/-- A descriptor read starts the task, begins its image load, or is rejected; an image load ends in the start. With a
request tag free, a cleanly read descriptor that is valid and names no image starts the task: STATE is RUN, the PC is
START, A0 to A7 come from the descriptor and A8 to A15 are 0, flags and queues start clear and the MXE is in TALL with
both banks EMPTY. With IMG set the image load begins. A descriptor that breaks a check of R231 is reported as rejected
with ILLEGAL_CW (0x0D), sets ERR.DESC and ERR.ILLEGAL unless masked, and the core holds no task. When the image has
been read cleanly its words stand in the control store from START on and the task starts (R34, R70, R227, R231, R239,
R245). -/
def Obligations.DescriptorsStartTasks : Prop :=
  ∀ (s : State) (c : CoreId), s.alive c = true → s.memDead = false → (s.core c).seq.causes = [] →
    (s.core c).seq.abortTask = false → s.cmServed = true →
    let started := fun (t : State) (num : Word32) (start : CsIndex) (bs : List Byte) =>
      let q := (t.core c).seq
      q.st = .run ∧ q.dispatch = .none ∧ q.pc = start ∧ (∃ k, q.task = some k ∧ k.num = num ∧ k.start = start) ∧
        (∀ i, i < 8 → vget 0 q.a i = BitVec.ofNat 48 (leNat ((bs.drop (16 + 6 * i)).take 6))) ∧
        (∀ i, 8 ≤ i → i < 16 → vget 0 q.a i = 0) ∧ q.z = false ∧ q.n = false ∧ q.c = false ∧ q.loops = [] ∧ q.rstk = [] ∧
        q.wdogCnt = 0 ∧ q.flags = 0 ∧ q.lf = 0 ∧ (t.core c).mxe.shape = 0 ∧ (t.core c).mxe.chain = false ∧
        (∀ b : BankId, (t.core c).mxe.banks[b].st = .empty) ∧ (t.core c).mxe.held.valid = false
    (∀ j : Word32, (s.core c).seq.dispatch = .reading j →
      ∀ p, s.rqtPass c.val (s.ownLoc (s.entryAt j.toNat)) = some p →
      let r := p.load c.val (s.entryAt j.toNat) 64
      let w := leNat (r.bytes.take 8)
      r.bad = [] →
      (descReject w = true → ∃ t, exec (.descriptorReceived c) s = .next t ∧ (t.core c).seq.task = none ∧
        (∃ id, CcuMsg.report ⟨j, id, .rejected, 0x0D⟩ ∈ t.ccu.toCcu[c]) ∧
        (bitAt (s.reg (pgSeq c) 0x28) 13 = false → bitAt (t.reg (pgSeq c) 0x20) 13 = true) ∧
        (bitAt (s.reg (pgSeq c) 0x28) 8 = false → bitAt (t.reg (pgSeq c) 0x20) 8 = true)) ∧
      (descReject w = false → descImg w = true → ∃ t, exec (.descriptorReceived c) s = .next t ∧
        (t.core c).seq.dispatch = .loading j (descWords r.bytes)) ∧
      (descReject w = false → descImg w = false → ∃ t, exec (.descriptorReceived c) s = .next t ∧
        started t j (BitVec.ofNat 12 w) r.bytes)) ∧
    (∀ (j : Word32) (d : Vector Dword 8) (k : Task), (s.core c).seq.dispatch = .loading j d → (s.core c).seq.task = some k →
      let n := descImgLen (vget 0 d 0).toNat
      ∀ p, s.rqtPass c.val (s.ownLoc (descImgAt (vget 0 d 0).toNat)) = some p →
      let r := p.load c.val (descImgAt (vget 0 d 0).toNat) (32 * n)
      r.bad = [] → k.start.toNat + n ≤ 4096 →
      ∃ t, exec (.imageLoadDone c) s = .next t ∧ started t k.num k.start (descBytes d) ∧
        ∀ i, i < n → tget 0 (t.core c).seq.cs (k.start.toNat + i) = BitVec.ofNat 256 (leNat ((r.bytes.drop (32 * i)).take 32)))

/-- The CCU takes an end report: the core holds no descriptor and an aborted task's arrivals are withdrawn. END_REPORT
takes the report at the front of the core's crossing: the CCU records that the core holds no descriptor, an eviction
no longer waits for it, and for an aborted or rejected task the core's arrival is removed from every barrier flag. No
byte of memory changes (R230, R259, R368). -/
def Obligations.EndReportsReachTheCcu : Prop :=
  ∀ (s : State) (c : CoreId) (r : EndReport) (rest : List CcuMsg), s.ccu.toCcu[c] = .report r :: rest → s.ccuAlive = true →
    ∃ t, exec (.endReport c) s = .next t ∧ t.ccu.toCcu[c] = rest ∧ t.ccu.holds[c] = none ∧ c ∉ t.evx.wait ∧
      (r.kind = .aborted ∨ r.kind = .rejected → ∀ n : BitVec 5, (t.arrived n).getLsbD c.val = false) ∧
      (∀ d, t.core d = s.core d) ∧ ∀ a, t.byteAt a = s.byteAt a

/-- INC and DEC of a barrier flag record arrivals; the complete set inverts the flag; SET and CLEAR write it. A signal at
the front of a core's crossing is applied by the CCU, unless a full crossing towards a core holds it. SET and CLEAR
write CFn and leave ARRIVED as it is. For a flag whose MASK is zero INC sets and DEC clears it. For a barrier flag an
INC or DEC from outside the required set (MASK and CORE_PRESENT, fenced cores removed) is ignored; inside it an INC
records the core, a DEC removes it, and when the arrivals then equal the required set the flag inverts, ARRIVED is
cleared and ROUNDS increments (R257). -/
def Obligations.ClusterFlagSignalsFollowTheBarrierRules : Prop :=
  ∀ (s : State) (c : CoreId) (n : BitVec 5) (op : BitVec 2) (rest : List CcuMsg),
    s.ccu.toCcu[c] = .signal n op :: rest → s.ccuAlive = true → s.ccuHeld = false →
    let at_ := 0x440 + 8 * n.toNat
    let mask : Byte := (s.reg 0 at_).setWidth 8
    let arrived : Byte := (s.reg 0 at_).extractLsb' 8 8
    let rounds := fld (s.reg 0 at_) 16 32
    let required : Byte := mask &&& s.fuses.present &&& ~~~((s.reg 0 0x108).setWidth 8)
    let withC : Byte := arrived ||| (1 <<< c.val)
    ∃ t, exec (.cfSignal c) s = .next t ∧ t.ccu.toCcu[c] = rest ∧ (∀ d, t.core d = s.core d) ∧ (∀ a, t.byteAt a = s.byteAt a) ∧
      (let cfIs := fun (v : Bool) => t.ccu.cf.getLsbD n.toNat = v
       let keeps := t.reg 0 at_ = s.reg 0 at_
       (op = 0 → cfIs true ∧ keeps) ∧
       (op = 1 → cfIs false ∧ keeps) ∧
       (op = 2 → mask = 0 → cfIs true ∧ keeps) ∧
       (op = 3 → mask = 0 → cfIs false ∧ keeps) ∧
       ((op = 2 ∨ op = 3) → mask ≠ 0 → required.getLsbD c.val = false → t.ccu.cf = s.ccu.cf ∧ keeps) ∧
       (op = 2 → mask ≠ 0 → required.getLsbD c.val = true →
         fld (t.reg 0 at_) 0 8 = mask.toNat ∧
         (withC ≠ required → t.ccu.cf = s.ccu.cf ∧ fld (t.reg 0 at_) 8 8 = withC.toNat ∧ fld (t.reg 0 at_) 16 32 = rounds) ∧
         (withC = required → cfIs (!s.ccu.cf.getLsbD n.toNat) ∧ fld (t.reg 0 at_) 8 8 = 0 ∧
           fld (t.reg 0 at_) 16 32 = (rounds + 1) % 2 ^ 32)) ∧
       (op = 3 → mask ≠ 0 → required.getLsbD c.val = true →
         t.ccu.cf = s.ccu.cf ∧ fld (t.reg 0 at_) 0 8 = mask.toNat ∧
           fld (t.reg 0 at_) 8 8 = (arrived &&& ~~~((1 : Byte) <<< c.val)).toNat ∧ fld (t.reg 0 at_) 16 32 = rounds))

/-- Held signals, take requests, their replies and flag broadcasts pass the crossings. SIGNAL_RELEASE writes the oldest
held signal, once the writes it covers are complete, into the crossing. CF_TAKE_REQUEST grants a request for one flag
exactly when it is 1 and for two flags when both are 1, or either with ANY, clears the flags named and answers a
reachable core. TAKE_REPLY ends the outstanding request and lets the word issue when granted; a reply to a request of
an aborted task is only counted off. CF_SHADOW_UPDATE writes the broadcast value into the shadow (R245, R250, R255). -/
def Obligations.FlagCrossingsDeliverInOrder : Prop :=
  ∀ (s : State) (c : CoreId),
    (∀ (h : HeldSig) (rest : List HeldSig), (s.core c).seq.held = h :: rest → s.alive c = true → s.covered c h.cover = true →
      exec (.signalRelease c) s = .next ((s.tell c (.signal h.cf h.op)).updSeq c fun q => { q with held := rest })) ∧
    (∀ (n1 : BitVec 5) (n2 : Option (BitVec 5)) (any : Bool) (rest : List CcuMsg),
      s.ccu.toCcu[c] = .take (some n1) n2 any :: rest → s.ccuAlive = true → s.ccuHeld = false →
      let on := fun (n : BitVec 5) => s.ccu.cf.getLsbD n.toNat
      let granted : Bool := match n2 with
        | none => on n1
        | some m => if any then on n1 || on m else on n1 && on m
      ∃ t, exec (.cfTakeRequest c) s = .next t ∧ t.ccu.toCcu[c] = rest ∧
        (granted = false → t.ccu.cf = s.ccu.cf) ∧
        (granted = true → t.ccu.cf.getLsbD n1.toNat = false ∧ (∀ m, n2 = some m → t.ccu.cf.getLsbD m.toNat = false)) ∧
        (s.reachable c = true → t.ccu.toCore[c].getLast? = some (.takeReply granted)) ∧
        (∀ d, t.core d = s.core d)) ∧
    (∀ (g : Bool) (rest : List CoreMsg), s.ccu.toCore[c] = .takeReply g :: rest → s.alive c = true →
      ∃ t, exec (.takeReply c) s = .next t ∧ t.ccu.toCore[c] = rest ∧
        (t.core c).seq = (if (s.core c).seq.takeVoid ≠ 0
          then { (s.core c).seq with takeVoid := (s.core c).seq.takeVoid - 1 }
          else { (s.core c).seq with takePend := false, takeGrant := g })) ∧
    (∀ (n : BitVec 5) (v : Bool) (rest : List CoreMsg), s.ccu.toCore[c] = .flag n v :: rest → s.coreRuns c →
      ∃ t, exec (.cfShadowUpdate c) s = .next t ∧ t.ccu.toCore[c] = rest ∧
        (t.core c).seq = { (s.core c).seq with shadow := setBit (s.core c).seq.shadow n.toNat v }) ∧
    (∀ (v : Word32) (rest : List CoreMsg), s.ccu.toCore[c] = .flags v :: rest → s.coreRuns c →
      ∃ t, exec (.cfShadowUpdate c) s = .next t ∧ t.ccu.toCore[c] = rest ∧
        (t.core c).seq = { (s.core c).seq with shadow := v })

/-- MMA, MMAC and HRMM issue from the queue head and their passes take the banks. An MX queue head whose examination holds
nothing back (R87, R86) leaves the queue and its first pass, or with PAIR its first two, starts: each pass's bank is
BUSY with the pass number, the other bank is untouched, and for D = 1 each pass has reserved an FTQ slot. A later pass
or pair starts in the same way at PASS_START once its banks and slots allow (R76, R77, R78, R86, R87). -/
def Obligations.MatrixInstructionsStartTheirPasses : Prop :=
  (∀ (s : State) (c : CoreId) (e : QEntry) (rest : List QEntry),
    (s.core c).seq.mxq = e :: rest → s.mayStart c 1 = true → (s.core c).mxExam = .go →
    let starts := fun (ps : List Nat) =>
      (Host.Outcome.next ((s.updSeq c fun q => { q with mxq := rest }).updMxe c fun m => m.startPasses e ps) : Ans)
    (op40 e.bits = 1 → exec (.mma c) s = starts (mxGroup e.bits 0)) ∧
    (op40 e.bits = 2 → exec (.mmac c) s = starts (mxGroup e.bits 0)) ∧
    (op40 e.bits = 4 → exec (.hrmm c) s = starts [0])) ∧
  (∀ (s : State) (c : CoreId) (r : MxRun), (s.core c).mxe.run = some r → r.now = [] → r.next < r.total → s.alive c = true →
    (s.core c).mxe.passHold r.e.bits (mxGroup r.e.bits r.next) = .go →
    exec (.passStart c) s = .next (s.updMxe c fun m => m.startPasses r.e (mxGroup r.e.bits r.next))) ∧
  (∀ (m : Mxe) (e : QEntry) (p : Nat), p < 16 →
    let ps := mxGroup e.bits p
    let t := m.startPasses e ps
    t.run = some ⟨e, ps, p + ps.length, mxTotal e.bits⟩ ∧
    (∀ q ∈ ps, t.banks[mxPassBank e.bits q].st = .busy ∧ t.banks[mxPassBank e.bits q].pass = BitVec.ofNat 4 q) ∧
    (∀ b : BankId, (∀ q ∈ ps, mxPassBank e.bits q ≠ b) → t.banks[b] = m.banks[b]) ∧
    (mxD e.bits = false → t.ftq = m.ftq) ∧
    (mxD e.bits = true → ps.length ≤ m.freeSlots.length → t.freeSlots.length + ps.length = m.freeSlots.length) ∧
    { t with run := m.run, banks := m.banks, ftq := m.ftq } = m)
────
What is expected:
Reprint the data above from the opening line to the line holding "both banks EMPTY.", inclusive, and nothing else.

Reply to the exercise:
/-- A descriptor read starts the task, begins its image load, or is rejected; an image load ends in the start. With a
request tag free, a cleanly read descriptor that is valid and names no image starts the task: STATE is RUN, the PC is
START, A0 to A7 come from the descriptor and A8 to A15 are 0, flags and queues start clear and the MXE is in TALL with
both banks EMPTY. With IMG set the image load begins. A descriptor that breaks a check of R231 is reported as rejected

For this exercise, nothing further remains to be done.